Find an unbiased plug-in estimator \(\hat \theta_{PI}\) for the maximum \(\theta\).
Find the variance and mean square error of \(\hat \theta_{PI}\).

Question 5 (15 points)

The circus owner is planning to ship his 50 elephants and so he needs a rough estimate of the total weight of the elephants. As weighing an elephant is a cumbersome process, the owner wants to estimate the total weight by weighing just one elephant. Which elephant should he weigh? So the owner looks back on his records and discovers a list of the elephants’ weights taken 3 years ago. He finds that 3 years ago, Sambo, the middle-sized elephant was the average (in weight) elephant in the herd. he checks with the elephant trainer who reassures him (the owner) that Sambo may still be considered to be the average elephant in the herd. Therefore, the owner plans to weigh Sambo and take \(50y\) (where \(y\) is the present weight of Sambo) as an estimate of the total weight \(Y =Y_1+Y_2+...+Y_{50}\) of the 50 elephants. But the circus statistician is horrified when he learns of the owner’s purposive sampling plan. ‘How can you get an unbiased estimate of Y this way?’ protests the statistician. So, together they work out a compromise sampling plan. With the help of a table of random numbers they devise a plan that allots a selection probability of 99/100 to Sambo, and equal selection probabilities to each of the other 49 elephants. Naturally, Sambo is selected and the owner is happy. ‘How are you going to estimate \(Y\)?’ asks the statistician. ‘Why? The estimate ought to be \(50y\) of course,’ says the owner. ‘Oh! No! That cannot possibly be right,’ says the statistician, ‘I recently read an article in the where it is proved that the Horvitz-Thompson estimator is the unique hyperadmissible estimator in the class of all generalized polynomial unbiased estimators.’ ‘What is the Horvitz-Thompson estimate in this case?’ asks the owner, duly impressed. ‘Since the selection probability of Sambo in our plan was 99/100,’ says the statistician, ‘the proper estimate of \(Y\) is (i)___ and not \(50y\).’ ‘And, how would you have estimated \(Y\),’ inquires the incredulous owner, ‘if our sampling plan made us select, say the big elephant Jumbo?’ ‘According to what I understand of the Horvitz-Thompson estimation method,’ say the unhappy statistician, ‘the proper estimate of Y would then have been (ii)___ , where \(y\) is Jumbo’s weight.’ That is how the statistician lost his circus job (and perhaps became a teacher of statistics!).”

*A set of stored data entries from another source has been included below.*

-- ==== Sys2Proof/Laws/Memory.lean ====
section
/-! SUPPORT. Laws of the buffers: read after write, the canonical form, the bounds, and what reading a written stretch
gives. -/

namespace Sys2Proof.Machine

/-! ### The canonical form -/

theorem Memory.wf_cons (x : Host.Cell) (m : Memory) :
    Memory.wf (x :: m) = true ↔ (∀ y ∈ m, x.1 < y.1) ∧ m.wf = true := by
  induction m generalizing x with
  | nil => simp [Memory.wf]
  | cons y m ih =>
    constructor
    · intro h
      simp only [Memory.wf, Bool.and_eq_true, decide_eq_true_eq] at h
      refine ⟨?_, h.2⟩
      intro z hz
      rcases List.mem_cons.mp hz with rfl | hz
      · exact h.1
      · exact Nat.lt_trans h.1 (((ih y).mp h.2).1 z hz)
    · intro h
      simp only [Memory.wf, Bool.and_eq_true, decide_eq_true_eq]
      exact ⟨h.1 y (List.mem_cons_self ..), h.2⟩

theorem Memory.mem_write {m : Memory} {a : Nat} {v : Byte} {y : Host.Cell} (h : y ∈ m.write a v) :
    y = (a, v) ∨ y ∈ m := by
  induction m with
  | nil => simpa [Memory.write] using h
  | cons x m ih =>
    simp only [Memory.write] at h
    split at h
    · simpa using h
    · split at h
      · rcases List.mem_cons.mp h with h | h
        · exact .inl h
        · exact .inr (List.mem_cons_of_mem _ h)
      · rcases List.mem_cons.mp h with h | h
        · exact .inr (h ▸ List.mem_cons_self ..)
        · exact (ih h).imp id (List.mem_cons_of_mem _)

/-- A write keeps the canonical form. -/
theorem Memory.write_wf {m : Memory} (h : m.wf = true) (a : Nat) (v : Byte) : (m.write a v).wf = true := by
  induction m with
  | nil => rfl
  | cons x m ih =>
    have hx := (Memory.wf_cons x m).mp h
    simp only [Memory.write]
    split
    · rename_i hlt
      refine (Memory.wf_cons _ _).mpr ⟨?_, h⟩
      intro y hy
      rcases List.mem_cons.mp hy with rfl | hy
      · exact hlt
      · exact Nat.lt_trans hlt (hx.1 y hy)
    · split
      · rename_i heq
        refine (Memory.wf_cons _ _).mpr ⟨?_, hx.2⟩
        intro y hy
        exact heq ▸ hx.1 y hy
      · rename_i hn hne
        refine (Memory.wf_cons _ _).mpr ⟨?_, ih hx.2⟩
        intro y hy
        rcases Memory.mem_write hy with rfl | hy
        · show x.1 < a
          omega
        · exact hx.1 y hy

/-- Writing a stretch keeps the canonical form. -/
theorem Memory.writeFrom_wf {m : Memory} (h : m.wf = true) (a : Nat) (p : List Byte) :
    (m.writeFrom a p).wf = true := by
  induction p generalizing m a with
  | nil => exact h
  | cons v p ih => exact ih (Memory.write_wf h a v) (a + 1)

/-- A write below `MAX_PAYLOAD` keeps a buffer within its elements. -/
theorem Memory.write_fits {c : Config} {m : Memory} (h : m.fits c) {a : Nat} (ha : a < c.maxPayload) (v : Byte) :
    (m.write a v).fits c :=
  ⟨Memory.write_wf h.1 a v, fun _ hx => (Memory.mem_write hx).elim (fun e => e ▸ ha) (h.2 _)⟩

/-- Writing a stretch that ends by `MAX_PAYLOAD` keeps a buffer within its elements. -/
theorem Memory.writeFrom_fits {c : Config} {m : Memory} (h : m.fits c) {a : Nat} {p : List Byte}
    (ha : a + p.length ≤ c.maxPayload) : (m.writeFrom a p).fits c := by
  induction p generalizing m a with
  | nil => exact h
  | cons v p ih =>
    simp only [List.length_cons] at ha
    exact ih (Memory.write_fits h (by omega) v) (by omega)

theorem Memory.empty_fits (c : Config) : Memory.fits c [] := ⟨rfl, fun _ h => absurd h (List.not_mem_nil)⟩

/-! ### Read after write -/

/-- The byte written is read at its index. -/
@[simp] theorem Memory.read?_write_same (m : Memory) (a : Nat) (v : Byte) : (m.write a v).read? a = some v := by
  induction m with
  | nil => simp [Memory.write, Memory.read?]
  | cons x m ih =>
    simp only [Memory.write]
    split
    · simp [Memory.read?]
    · split
      · simp [Memory.read?]
      · rename_i hne
        simpa [Memory.read?, Ne.symm hne] using ih

/-- A write leaves every other index alone. -/
theorem Memory.read?_write_other (m : Memory) {a i : Nat} (v : Byte) (h : i ≠ a) :
    (m.write a v).read? i = m.read? i := by
  induction m with
  | nil => simp [Memory.write, Memory.read?, Ne.symm h]
  | cons x m ih =>
    simp only [Memory.write]
    split
    · simp [Memory.read?, Ne.symm h]
    · split
      · rename_i heq
        simp [Memory.read?, ← heq, Ne.symm h]
      · simp only [Memory.read?, ih]

/-- A write leaves what has been written, written. -/
theorem Memory.writtenUpTo_write {m : Memory} {n : Nat} (h : m.writtenUpTo n) (a : Nat) (v : Byte) :
    (m.write a v).writtenUpTo n := by
  intro i hi
  by_cases hia : i = a
  · subst hia; simp
  · rw [Memory.read?_write_other m v hia]; exact h i hi

/-- Writing the next element extends the written stretch. -/
theorem Memory.writtenUpTo_write_next {m : Memory} {n : Nat} (h : m.writtenUpTo n) (v : Byte) :
    (m.write n v).writtenUpTo (n + 1) := by
  intro i hi
  by_cases hin : i = n
  · subst hin; simp
  · rw [Memory.read?_write_other m v hin]; exact h i (by omega)

/-- A stretch read back from index `a` on. -/
theorem Memory.read?_writeFrom (m : Memory) (a : Nat) (p : List Byte) (i : Nat) :
    (m.writeFrom a p).read? i = if a ≤ i ∧ i < a + p.length then p[i - a]? else m.read? i := by
  induction p generalizing m a with
  | nil => simp only [Memory.writeFrom, List.length_nil]; split <;> first | omega | rfl
  | cons v p ih =>
    rw [Memory.writeFrom, ih]
    by_cases hia : i = a
    · subst hia
      simp
    · rw [Memory.read?_write_other m v hia]
      simp only [List.length_cons]
      by_cases h1 : a + 1 ≤ i ∧ i < a + 1 + p.length
      · rw [if_pos h1, if_pos (by omega)]
        obtain ⟨k, hk⟩ : ∃ k, i - a = k + 1 := ⟨i - a - 1, by omega⟩
        rw [hk, show i - (a + 1) = k by omega]
        simp
      · rw [if_neg h1, if_neg (by omega)]

/-! ### Reading the first elements of a buffer -/

@[simp] theorem RxRegs.readUpTo_zero (r : RxRegs) : r.readUpTo 0 = [] := rfl

@[simp] theorem TxRegs.readUpTo_zero (t : TxRegs) : t.readUpTo 0 = [] := rfl

theorem RxRegs.readUpTo_succ (r : RxRegs) (n : Nat) : r.readUpTo (n + 1) = r.readUpTo n ++ [r.read n] := by
  simp [RxRegs.readUpTo, List.range_succ]

theorem TxRegs.readUpTo_succ (t : TxRegs) (n : Nat) : t.readUpTo (n + 1) = t.readUpTo n ++ [t.read n] := by
  simp [TxRegs.readUpTo, List.range_succ]

/-- What a stretch reads depends on the buffer's elements and on which free values are in force. -/
theorem RxRegs.readUpTo_congr {r r' : RxRegs} {n : Nat} (h : ∀ i, i < n → r.read i = r'.read i) :
    r.readUpTo n = r'.readUpTo n := by
  unfold RxRegs.readUpTo
  exact List.map_congr_left fun i hi => h i (List.mem_range.mp hi)

/-- The element at `rx_idx` after `store(v)` is `v`. -/
theorem RxRegs.read_stored_same (c : Config) (r : RxRegs) (v : Byte) : (r.stored c v).read r.idx.toNat = v := by
  simp [RxRegs.read]

/-- `store` leaves every other element alone. -/
theorem RxRegs.read_stored_other (c : Config) (r : RxRegs) (v : Byte) {i : Nat} (h : i ≠ r.idx.toNat) :
    (r.stored c v).read i = r.read i := by
  simp [RxRegs.read, Memory.read?_write_other _ v h]

/-- No operation of RX but `store` touches an element. -/
@[simp] theorem RxRegs.read_clear (c : Config) (r : RxRegs) (i : Nat) : (r.clear c).read i = r.read i := rfl

@[simp] theorem RxRegs.read_restart (c : Config) (r : RxRegs) (b : Byte) (i : Nat) :
    (r.restart c b).read i = r.read i := by
  simp [RxRegs.read]

@[simp] theorem RxRegs.read_acceptLength (c : Config) (r : RxRegs) (b : Byte) (i : Nat) :
    (r.acceptLength c b).read i = r.read i := rfl

@[simp] theorem RxRegs.read_holdChecksum (r : RxRegs) (v : Byte) (i : Nat) : (r.holdChecksum v).read i = r.read i := rfl

/-- `store(v)` appends `v` to the bytes accumulated. -/
theorem RxRegs.readUpTo_stored (c : Config) (r : RxRegs) (v : Byte) :
    (r.stored c v).readUpTo (r.idx.toNat + 1) = r.readUpTo r.idx.toNat ++ [v] := by
  rw [RxRegs.readUpTo_succ, RxRegs.read_stored_same]
  congr 1
  exact RxRegs.readUpTo_congr fun i hi => RxRegs.read_stored_other c r v (by omega)

/-- After an accepted `TX.SEND(p)` the buffer's first elements are `p`. -/
theorem TxRegs.readUpTo_load (c : Config) (t : TxRegs) (p : List Byte) : (t.load c p).readUpTo p.length = p := by
  apply List.ext_getElem
  · simp [TxRegs.readUpTo]
  · intro i h1 h2
    simp [TxRegs.readUpTo, TxRegs.read, Memory.read?_writeFrom, h2]

end Sys2Proof.Machine
end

Show that the Horvitz-Thompson estimator for a finite population is unbiased: \(\widehat{Y}_{H T}= \sum_{i=1}^{N} \frac{I_{i} y_{i}}{\pi_{i}} = Y\)
Fill in the blanks in (i) and (ii). Explain why or why not the answers you provided make sense.
Based on your answers to part (a) and (b), discuss when should (not) one adopt the Horvitz-Thompson estimator.